In the end, Fanny gets Edmund, Tom doesn’t die, and the Crawfords are dismissed from Mansfield society. Why, then, do I wish Fanny had flipped the entire Bertram family the deuces and run off to become an explorer?

OK… I might write that.

Well… what to drink with this novel? I’d say something dangerous. The kind of drink you almost don’t realize will make you do naughty things, but only almost. That way you can decide just how far it is you want to go. And, of course, Sir Thomas goes to Antigua, which is in the West Indies, so I’m thinking rum. So… I’m going to go… mojito! Who doesn’t love mojitos? I’m a great fan of raspberry mojitos, myself (just add some raspberries while you muddle). If you want to be a Fanny and remain morally uncorrupted, remove the rum… or just stare disapprovingly from the corner. If you want to be Edmund, begin by drinking the virgin version and then gradually add more rum in order to impress Mary Crawford. For the rest of us… just party hardy. In fact, skip the book altogether and just drink. You’ll have much more fun. Trust me.

In fact, I think I’m going to go make one now. But use soda water, not tonic. Tonic’s gross. It even sounds gross. Actually, I bet Fanny Price drinks tonic water because that’s what good people do…

Anyway, that’s it from me today. I’ve been unfair to Fanny Price for long enough. Until tomorrow, where A will bring you the weekly Shakespeare report!


Buy the Book:

If you must…


A Recipe for Raspberry Mojitos! (You can omit the Chambord if you like. I’ve found I don’t need it. A few really ripe raspberries is totally enough.)

(Make sure to buy WHITE RUM! Bacardi is fine since you’re mixing it.)
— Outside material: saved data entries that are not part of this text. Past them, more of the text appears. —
-- ==== Sys2Proof/Machine/Commands.lean ====
section
/-!
DEFINITION. The display commands LCD4 emits, each by itself (R87, R88). What the display does with one is outside
LCD4 (R6, R35; log 21).
-/
namespace Sys2Proof.Machine

open Sys2Proof

/-- CMD_CLEAR_DISPLAY (R87). -/
def execCmdClearDisplay (s : State) : Host.Outcome State Fault Refusal :=
  perform (sendCommandActions s.params s.bl s.params.cmdClearDisplay) s

/-- CMD_RETURN_HOME (R87). -/
def execCmdReturnHome (s : State) : Host.Outcome State Fault Refusal :=
  perform (sendCommandActions s.params s.bl s.params.cmdReturnHome) s

/-- CMD_ENTRY_MODE_INC (R87). -/
def execCmdEntryModeInc (s : State) : Host.Outcome State Fault Refusal :=
  perform (sendCommandActions s.params s.bl s.params.cmdEntryModeInc) s

/-- CMD_DISPLAY_OFF (R87). -/
def execCmdDisplayOff (s : State) : Host.Outcome State Fault Refusal :=
  perform (sendCommandActions s.params s.bl s.params.cmdDisplayOff) s

/-- CMD_DISPLAY_ON (R87). -/
def execCmdDisplayOn (s : State) : Host.Outcome State Fault Refusal :=
  perform (sendCommandActions s.params s.bl s.params.cmdDisplayOn) s

/-- CMD_FUNCTION_SET_4BIT (R87). -/
def execCmdFunctionSet4Bit (s : State) : Host.Outcome State Fault Refusal :=
  perform (sendCommandActions s.params s.bl s.params.cmdFunctionSet4Bit) s

/-- SET_DDRAM_ADDR address (R87): `0x80 | address`. -/
def execSetDdramAddr (address : BitVec 7) (s : State) : Host.Outcome State Fault Refusal :=
  perform (sendCommandActions s.params s.bl (ddramCommand address.toNat)) s

end Sys2Proof.Machine
end

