-- ==== Sys2Proof/Safety.lean ====
section
/-!
DEFINITION. What the statements speak of: how an outcome ends, when the port serves an operation to its end, what a
trace asked of the port, and what a run that has ended is (R285).
-/
namespace Sys2Proof.Machine

open Sys2Proof

/-- The next state of an outcome, if there is one. -/
def nextOf (o : Host.Outcome State Fault Refusal) : Option State :=
  match o with
  | .next s => some s
  | .fault _ => none
  | .refused _ => none

/-- The reason of a refused outcome. -/
def refusalOf (o : Host.Outcome State Fault Refusal) : Option Refusal :=
  match o with
  | .next _ => none
  | .fault _ => none
  | .refused r => some r

/-- A safe step: one to which the spec gives a meaning. -/
def Safe (o : Host.Outcome State Fault Refusal) : Prop := ∃ s, o = .next s

/-- The port says yes to the next `n` requests that it answers with a boolean, and returns from the next `d`
delays (the premise of R259). -/
abbrev PortServes (n d : Nat) (s : State) : Prop :=
  n ≤ s.answers.length ∧ (∀ r ∈ s.answers.take n, r = true) ∧ d ≤ s.delayReturns

/-- LCD4 is idle and a port has been injected: an operation may start (R33, R34). -/
abbrev Ready (s : State) : Prop := s.busy = false ∧ s.portBound = true

/-- The state after an operation that succeeded with the given new events: STATUS = OK, LCD4 idle, the answers and
delays used up, everything else as in `s`. -/
def succeeded (events : List PortEvent) (answersUsed delaysUsed : Nat) (s : State) : State :=
  { s with status := some .ok, busy := false, pending := [], trace := s.trace ++ events,
           answers := s.answers.drop answersUsed, delayReturns := s.delayReturns - delaysUsed }

/-- The bytes of the writes of a trace, in order (R16 "writes"). -/
def writesOf (events : List PortEvent) : List Byte :=
  events.filterMap fun e =>
    match e with
    | .write b _ => some b
    | .portInit _ => none
    | .delay _ => none

/-- The delays of a trace, in order. -/
def delaysOf (events : List PortEvent) : List Nat :=
  events.filterMap fun e =>
    match e with
    | .delay n => some n
    | .portInit _ => none
    | .write _ _ => none

/-- The waiting time a trace asked for, in milliseconds (R283). -/
def requestedDelay (events : List PortEvent) : Nat := (delaysOf events).sum

/-! ### The port events the rules give, written from the PORT8 layout (R81) -/

/-- The enable bit of a port byte: bit 2 or bit 1 (R82). -/
def enableBit (p : Config.Params) : Byte :=
  match p.enPos with
  | .one => 0x02
  | .two => 0x04

/-- The register-select bit of a port byte: bit 0 by default (R11, R81; log 6). -/
def selectBit (p : Config.Params) : Byte :=
  match p.rsPos with
  | .zero => 0x01
  | .one => 0x02
  | .two => 0x04

/-- The frame of a data nibble: bits 7:4 the nibble, bit 3 BL, register-select in bit 0 (R81, R84, R86), or at the other
positions RS_POS can take (R11; log 6), and no other bit. -/
def frameOf (p : Config.Params) (d : Nibble) (bl rs : Bit) : Byte :=
  match p.rsPos with
  | .zero => port8 d bl 0 rs
  | .one => d ++ bl ++ (0 : Bit) ++ rs ++ (0 : Bit)
  | .two => d ++ bl ++ rs ++ (0 : BitVec 2)

/-- The successful strobe pair of a frame (R126). -/
def frameEvents (p : Config.Params) (frame : Byte) : List PortEvent :=
  [.write (frame ||| enableBit p) true, .delay 1, .write (frame &&& ~~~ enableBit p) true, .delay 1]

/-- The successful strobe pair of a 4-bit value (R143). -/
def nibbleEvents (p : Config.Params) (bl : Bit) (v4 : Nibble) (rs : Bit) : List PortEvent :=
  frameEvents p (frameOf p v4 bl rs)

/-- The successful trace of a message: high nibble, then low nibble (R145). -/
def messageEvents (p : Config.Params) (bl : Bit) (v8 : Byte) (rs : Bit) : List PortEvent :=
  nibbleEvents p bl (v8.extractLsb' 4 4) rs ++ nibbleEvents p bl (v8.extractLsb' 0 4) rs

/-- The successful trace of a display command. -/
def commandEvents (p : Config.Params) (bl : Bit) (command : Byte) : List PortEvent :=
  messageEvents p bl command p.rsCommand

/-- The successful trace of a character. -/
def dataEvents (p : Config.Params) (bl : Bit) (character : Byte) : List PortEvent :=
  messageEvents p bl character p.rsData

/-- The successful trace of INIT, one step of R163 after another. -/
def initEvents (p : Config.Params) (bl : Bit) : List PortEvent :=
  [.portInit true, .delay 20]
  ++ nibbleEvents p bl 0x3 p.rsCommand ++ [.delay 10]
  ++ nibbleEvents p bl 0x3 p.rsCommand ++ [.delay 1]
  ++ nibbleEvents p bl 0x3 p.rsCommand
  ++ nibbleEvents p bl 0x2 p.rsCommand
  ++ [p.cmdFunctionSet4Bit, p.cmdDisplayOff, p.cmdReturnHome, p.cmdEntryModeInc, p.cmdDisplayOn,
      p.cmdClearDisplay].flatMap fun c => .delay 1 :: commandEvents p bl c

/-! ### Texts -/

/-- The text a byte sequence stands for: the bytes before its first NUL (R51). -/
def textBytes (p : Config.Params) : List Byte → List Byte
  | [] => []
  | ch :: rest => if ch = p.nul then [] else ch :: textBytes p rest

/-- A character that PRINT_TEXT prints: neither NUL nor NEWLINE (R190). -/
abbrev Ordinary (p : Config.Params) (ch : Byte) : Prop := ch ≠ p.nul ∧ ch ≠ p.newline

/-- The characters of the text `u` that the PRINT_TEXT which ended in `t` has processed: IDX of them, and one more
where it was truncated (R192, R195). -/
def processed (p : Config.Params) (u : List Byte) (t : State) : List Byte :=
  (textBytes p u).take (if t.col = 16 then t.idx + 1 else t.idx)

/-- The number of line wraps of a text without NUL, from a row and column on (R191). -/
def wraps (p : Config.Params) (row : Bit) (col : Nat) (u : List Byte) : Nat :=
  match u with
  | [] => 0
  | ch :: rest =>
    if ch = p.newline then wraps p (row ^^^ 1) 0 rest
    else if col + 1 = 16 then (if row = 0 then 1 + wraps p 1 0 rest else 0)
    else wraps p row (col + 1) rest

/-- PRINT_TEXT of the text `u`, started in `s`, completes with OK in `t`. -/
def PrintsTo (s : State) (u : List Byte) (t : State) : Prop :=
  exec (.printText 1) { s with text := u } = .next t ∧ t.status = some .ok

/-- The number a sequence of decimal digit characters stands for. -/
def decimalValue (digits : List Byte) : Nat := digits.foldl (fun n d => 10 * n + (d.toNat - 0x30)) 0

/-! ### PRINT_FORMATTED -/

/-- The number of `%d` in a template; `none` if it has a `%` sequence other than `%d` and `%%` (R223). -/
def placeholders (template : List Byte) : Option Nat :=
  match template with
  | [] => some 0
  | [c] => if c = 0x25 then none else some 0
  | c :: d :: rest =>
    if c = 0x25 then
      if d = 0x25 then placeholders rest
      else if d = 0x64 then (placeholders rest).map (· + 1)
      else none
    else placeholders (d :: rest)

/-- A text as a part of a template: every `%` doubled (R223). -/
def escaped (text : List Byte) : List Byte := text.flatMap fun ch => if ch = 0x25 then [0x25, 0x25] else [ch]

/-- The operands of PRINT_FORMATTED are outside the defined domain, for the reason `r` (R221, R223, R224, R226).
An INT_WIDTH of 0 counts as 1 (log 10). -/
def OutsideDomain (s : State) (r : Refusal) : Prop :=
  (r = .numberNotFinite ∧ splitNumber s.params.floatFormat s.num = none) ∨
  (r = .integerPartTooWide ∧ ∃ parts, splitNumber s.params.floatFormat s.num = some parts ∧
    (parts.1 < -2 ^ (s.params.intWidth - 1) ∨ 2 ^ (s.params.intWidth - 1) ≤ parts.1)) ∨
  ∃ parts, split s.params s.num = .ok parts ∧
    ((r = .nullTemplate ∧ s.fmt = none) ∨
      ∃ template, s.fmt = some template ∧
        ((r = .badTemplate ∧ (s.params.nul ∈ template ∨ placeholders template ≠ some 2)) ∨
          (r = .bufferOverflow ∧ ∃ rendered,
            render s.params template [parts.1, parts.2] = .ok rendered ∧ 31 < rendered.length)))

/-- The value of a finite binary32 pattern (R222, G7; log 12). -/
def binary32Rat (num : BitVec 64) : Rat :=
  let e := (num.extractLsb' 23 8).toNat
  let f := (num.extractLsb' 0 23).toNat
  (if num.getLsbD 31 then -1 else 1) * (if e = 0 then (f : Rat) * 2 ^ (-149 : Int) else (2 ^ 23 + f) * 2 ^ (e - 150 : Int))

/-- The value of a finite binary64 pattern (R222, G7; log 12). -/
def binary64Rat (num : BitVec 64) : Rat :=
  let e := (num.extractLsb' 52 11).toNat
  let f := (num.extractLsb' 0 52).toNat
  (if num.getLsbD 63 then -1 else 1) * (if e = 0 then (f : Rat) * 2 ^ (-1074 : Int) else (2 ^ 52 + f) * 2 ^ (e - 1075 : Int))

/-- `i` is `q` truncated toward zero (R221). -/
def TruncatesTo (q : Rat) (i : Int) : Prop := if 0 ≤ q then i = ⌊q⌋ else i = ⌈q⌉

/-- A number with a significand of `precision` bits. -/
def Representable (precision : Nat) (q : Rat) : Prop :=
  ∃ m k : Int, |m| < 2 ^ precision ∧ q = m * 2 ^ k

/-- `x` is a number of `precision` significant bits nearest to `q` (R222). -/
def Nearest (precision : Nat) (q x : Rat) : Prop :=
  Representable precision x ∧ ∀ y, Representable precision y → |x - q| ≤ |y - q|

/-! ### Invariants -/

/-- An action writes only values its cell can hold (R24, R27). -/
def actionInRange (a : Action) : Bool :=
  match a with
  | .setCol c => c ≤ Config.cols
  | .setStep n => n ≤ 13
  | .bindPort | .portInit | .write _ _ | .delay _ | .setRow _ | .setIdx _ | .raise _ => true

/-- The invariant of LCD4's own cells: BUF is in canonical form and inside its 32 bytes, COL is at most 16 (R24),
STEP inside the sequence (R27); an idle LCD4 has nothing pending (R33), and one that waits has delivered no STATUS
and has a port (R22, R259). The enable bit and register-select are two bits of a port byte (R81, log 6). -/
structure Inv (s : State) : Prop where
  bitsDiffer : s.params.BitsDiffer
  buf_wf : Memory.wf s.buf
  buf_inBuf : Memory.inBuf s.buf
  col_le : s.col ≤ Config.cols
  step_le : s.initStep ≤ 13
  idle : s.busy = false → s.pending = []
  waiting : s.busy = true → s.status = none ∧ s.portBound = true
  pending_inRange : ∀ a ∈ s.pending, actionInRange a = true

/-- A port byte the encoder builds: bit 3 is BL, and of bits 2:0 only the enable bit and the register-select bit can
be 1 (R81, R99). -/
def byteFramed (p : Config.Params) (bl : Bit) (b : Byte) : Bool :=
  b.extractLsb' 3 1 == bl && b &&& 0x07 &&& ~~~ (enableBit p ||| selectBit p) == 0

/-- Every port byte of the trace, and every one still to be written, is one the encoder builds; and no SEND_BYTE
with a frame of its own is waiting to be run (R149). -/
structure Framed (s : State) : Prop where
  trace : ∀ b r, PortEvent.write b r ∈ s.trace → byteFramed s.params s.bl b = true
  pending : ∀ b c, Action.write b c ∈ s.pending → byteFramed s.params s.bl b = true
  queue : ∀ w, Request.inner (.bytePair w) ∉ s.queue

/-- Two states that differ in operation-local cells only: ROW, COL, IDX, STEP and BUF (R20). -/
def SameOutsideLocals (s s' : State) : Prop :=
  s' = { s with row := s'.row, col := s'.col, idx := s'.idx, initStep := s'.initStep, buf := s'.buf }

/-- The port later returns from more requests: it answers `more` and completes `d` further delays. -/
def portContinues (more : List Bool) (d : Nat) (s : State) : State :=
  { s with answers := s.answers ++ more, delayReturns := s.delayReturns + d }

/-- A run has ended: the last STATUS is delivered, LCD4 is idle and nothing is left to run (R285). -/
abbrev RunEnded (s : State) : Prop := s.busy = false ∧ s.status ≠ none ∧ s.queue = []

end Sys2Proof.Machine
end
2 thoughts on “Boozy Books: Mansfield Park

  1. Hilarious! I love the alcohol suggestion! I agree that Mansfield Park is the most troubling of all of her novels. I think that is largely due to Fanny’s door mat status. Jane Austen’s other characters are so lively and witty and Fanny is not at all. Even Ann from Persuasion is more likeable than Fanny. The plot is also just not interesting. Poor Mansfield Park, but you are not alone in this sentiment!

    Liked by 1 person

    1. I’m glad you liked the entry! I confess, mojito doesn’t *quite* fit the feel of the novel, but it definitely fits what I want to drink while talking about it. I want to like Fanny, but I just can’t. Sometimes I think she would have been better off with Henry Crawford (if he’d had the patience to wait for her); she would have tempered him and he would have forced her to let go.